We perceive our civic challenge as some vast, insoluble Rubik’s Cube. Behind each problem lies another problem that must be solved first, and behind that lies yet another, and another, ad infinitum. To fix crime we have to fix the family, but before we do that we have to fix welfare, and that means fixing our budget, and that means fixing our civic spirit, but we can’t do that without fixing moral standards, and that means fixing schools and churches, and that means fixing the inner cities, and that’s impossible unless we fix crime. There is no fulcrum on which to rest a policy lever. People of all ages sense that something huge will have to sweep across America before the gloom can be lifted—but that’s an awareness we supress. As a nation, we’re in deep denial ... individually focused yet collectively adrift ...

At the heart of the matter lies the undefined “greatness” being promised by Mr Trump—an oblique reference to the political and moral marvel of the Founding Fathers—as perceived within the ruins of a republic which has disintegrated into a system of soft-despotism from which there is no peaceful escape in the short-term.

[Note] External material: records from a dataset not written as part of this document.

/-- Spacing of the units of a stream in units of `posUnit` (R129, R255). -/
def streamSpacing (s : State) (p stream : Nat) (k : Kind) : Nat :=
  match k, s.streamWindow p stream with
  | .block, _ => posUnit
  | _, some w => (s.cfgNow p).outSpacing 3 w
  | _, none => 2 * posUnit

/-! ### Region figures -/

/-- The mode of a region: 0 TRIGGERED, 1 CONTINUOUS, 2 SINK (R366, R379). -/
def capMode (s : State) (r : Nat) : Nat := min 2 (s.f (CAP_REGION_SRC.mode r))

/-- The format of a region (R367, R379). -/
def capFmt (s : State) (r : Nat) : Nat := if s.f (CAP_REGION_SRC.fmt r) ≤ 4 then s.f (CAP_REGION_SRC.fmt r) else 0

/-- The trigger state of a region: 0 disarmed, 1 armed, 2 busy (R340). -/
def rgnState (s : State) (r : Nat) : Nat := s.f (TRG_RGN_CTL.state r)

/-- The words of a region's mirror group (R380). -/
def capMirror (s : State) (r : Nat) : List (Nat × Nat) :=
  let w := s.f (CAP_REGION_WRITTEN.reg r)
  let l := (s.region r).lastStart
  let t := s.f (TRG_RGN_LAST.reg r)
  [(1, s.rgnState r + 2 ^ 8 * s.f (CAP_REGION_STATUS.full r) + 2 ^ 9 * s.f (CAP_REGION_STATUS.writing r) +
       2 ^ 16 * s.f (CAP_REGION_STATUS.leases r)),
   (2, w % 2 ^ 32), (3, w / 2 ^ 32), (4, s.f (CAP_REGION_RECS.reg r)), (5, l % 2 ^ 32), (6, l / 2 ^ 32),
   (7, t % 2 ^ 32), (8, t / 2 ^ 32)]

/-- A unit writes to a region as to a SINK: density lines, the averager of an armed or busy region, or the capture records
of one, or of one whose captures still wait for theirs (R366, R379). -/
def sinkRuns (s : State) (r : Nat) : Bool :=
  (s.flag (TRG_RGN_CTL.avg r) && s.rgnState r != 0) ||
    (s.region r).leases.any fun e => e.1 == .lines || (e.1 == .records && (s.rgnState e.2 != 0 || !(s.region e.2).captures.isEmpty))

/-- The formatter of a region still has samples to take: of an open span, or of one that ends at a sample that its path has not
delivered (R366, R372). -/
def spanLeft (s : State) (r : Nat) : Bool :=
  let next := ((s.region r).held.getLast?.map fun h => h.last + 1).getD 0
  (s.region r).spans.any fun e => match e.2 with
    | none => true
    | some h => decide (e.1 < h ∧ next < h) && s.running (s.f (TRG_RGN_CTL.path r))

/-- The formatter or the sink writer of a region runs; formatters pause in IDLE (R378, R379). -/
def capWriting (s : State) (r : Nat) : Bool :=
  s.regionExists r && s.f PWR_STATE.state == 0 &&
    ((decide (s.capMode r < 2) && (s.rgnState r != 0 || s.spanLeft r) && !s.flag (CAP_REGION_STATUS.full r)) || s.sinkRuns r)

/-- The mirror group of a region as it shows, or as it will with the changes gathered (R168), but for the bytes written. -/
def capShown (s : State) (r : Nat) : List (Nat × Nat) :=
  let shown := fun (i : Nat) => (Tab.get 0 s.mirror.words (16 * (80 + r) + i)).toNat
  let waits := if s.mirror.dirty.get false (80 + r) then s.mirror.gathered.get [] (80 + r) else []
  [1, 4, 5, 6, 7, 8].map fun i => (i, ((waits.find? fun e => e.1 == i).map Prod.snd).getD (shown i))

/-- CAP_REGION_STATUS of one region follows its state, and at a change of its state, its records or its leases its mirror group
(R379, R380). -/
def capShowOne (s : State) (r : Nat) : State :=
  let x := s.region r
  let holders := (x.leases.map fun e => e.1.bitNo).foldl setBit 0
  let s := (s.set (CAP_REGION_STATUS.leases r) (min 255 x.leases.length)).set (CAP_REGION_STATUS.holders r) holders
  let s := s.set (CAP_REGION_STATUS.writing r) (b2n (s.capWriting r))
  if s.capShown r = (s.capMirror r).filter (fun e => e.1 != 2 && e.1 != 3) then s
  else s.touch (80 + r) 256 fun s => s.capMirror r

/-- CAP_REGION_STATUS of a region and of its record region follow their state. -/
def capShow (s : State) (r : Nat) : State :=
  match (s.region r).recLease with
  | some q => (s.capShowOne r).capShowOne q
  | none => s.capShowOne r

/-- A unit takes a lease on a region (R364). -/
def lease (s : State) (r : Nat) (c : LeaseClass) (n : Nat) : State :=
  (s.setRegion r { s.region r with leases := (c, n) :: (s.region r).leases }).capShow r

/-- A unit gives its lease back (R364). -/
def unlease (s : State) (r : Nat) (c : LeaseClass) (n : Nat) : State :=
  (s.setRegion r { s.region r with leases := (s.region r).leases.erase (c, n) }).capShow r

Thus, the election of Mr Trump, however better he may be perceived by some as against his opponent, is of no real significance. Putting aside personalities and the superficial political distinctions that divide them, over a longer perspective, Trump’s America will be no different than Obama’s America or Bush’s America or what would have been Hillary Clinton’s America in that it retains the illusion that the people are in control, when in fact they have no say over anything of any consequence.

Soft-despotism was coined by Alexis de Tocqueville, a 19th century French diplomat, historian and author of the remarkable Democracy in America, published in 1835 as a treatise on the social consequences of unchecked democracy and advice as to arresting its demise. Soft-despotism is a state in which people live obliviously in a mild sort of obscured tyranny despite the existence of external cursory forms of liberty and rights to property. Tocqueville’s words from 180 years ago appropriately describe the status quo and the elusive pursuit of an uncertain greatness:

Our contemporaries are constantly excited by two conflicting passions: they want to be led, and they wish to remain free. As they cannot destroy either the one or the other of these contrary propensities, they strive to satisfy them both at once. They devise a sole, tutelary, and all-powerful form of government, but elected by the people. They combine the principle of centralization and that of popular sovereignty; this gives them a respite: they console themselves for being in tutelage by the reflection that they have chosen their own guardians. Every man allows himself to be put in leading-strings, because he sees that it is not a person or a class of persons, but the people at large who hold the end of his chain …[Emphasis added]

 

By this system the people shake off their state of dependence just long enough to select their master and then relapse into it again. A great many persons at the present day are quite contented with this sort of compromise between administrative despotism and the sovereignty of the people; and they think they have done enough for the protection of individual freedom when they have surrendered it to the power of the nation at large. This does not satisfy me: the nature of him I am to obey signifies less to me than the fact of extorted obedience …[Emphasis added]

 

After having thus successively taken each member of the community in its powerful grasp and fashioned him at will, the supreme power then extends its arm over the whole community. It covers the surface of society with a network of small complicated rules, minute and uniform, through which the most original minds and the most energetic characters cannot penetrate, to rise above the crowd. The will of man is not shattered, but softened, bent, and guided; men are seldom forced by it to act, but they are constantly restrained from acting. Such a power does not destroy, but it prevents existence; it does not tyrannize, but it compresses, enervates, extinguishes, and stupefies a people, till each nation is reduced to nothing better than a flock of timid and industrious animals, of which the government is theshepherd.

This is the present state of America and the whole of our western world, more or less. The Soviets were better at it. They managed something not wholly different, except with less overhead. Man does have a strong desire to be led. It’s so much easier to have someone else direct his actions. He only pursues liberty after being ruined by a long courtship with serfdom. This is indeed why the American Founding Fathers did not refer to leaders—a modern political rank whose antecedents are rooted in tyrannical regimes.

Without doubt, these reflections may be altogether pointless to those unburdened by a principled and moral framework in political economy, or those for whom the pursuit of short-term gain holds priority. To others, ourselves included, anxious as to the long-term implications for the soundness of our savings, the patrimony we are to leave another generation or merely the rights we barely hold as to our own property and its disposition, proper reflection is an indispensable component of critical action.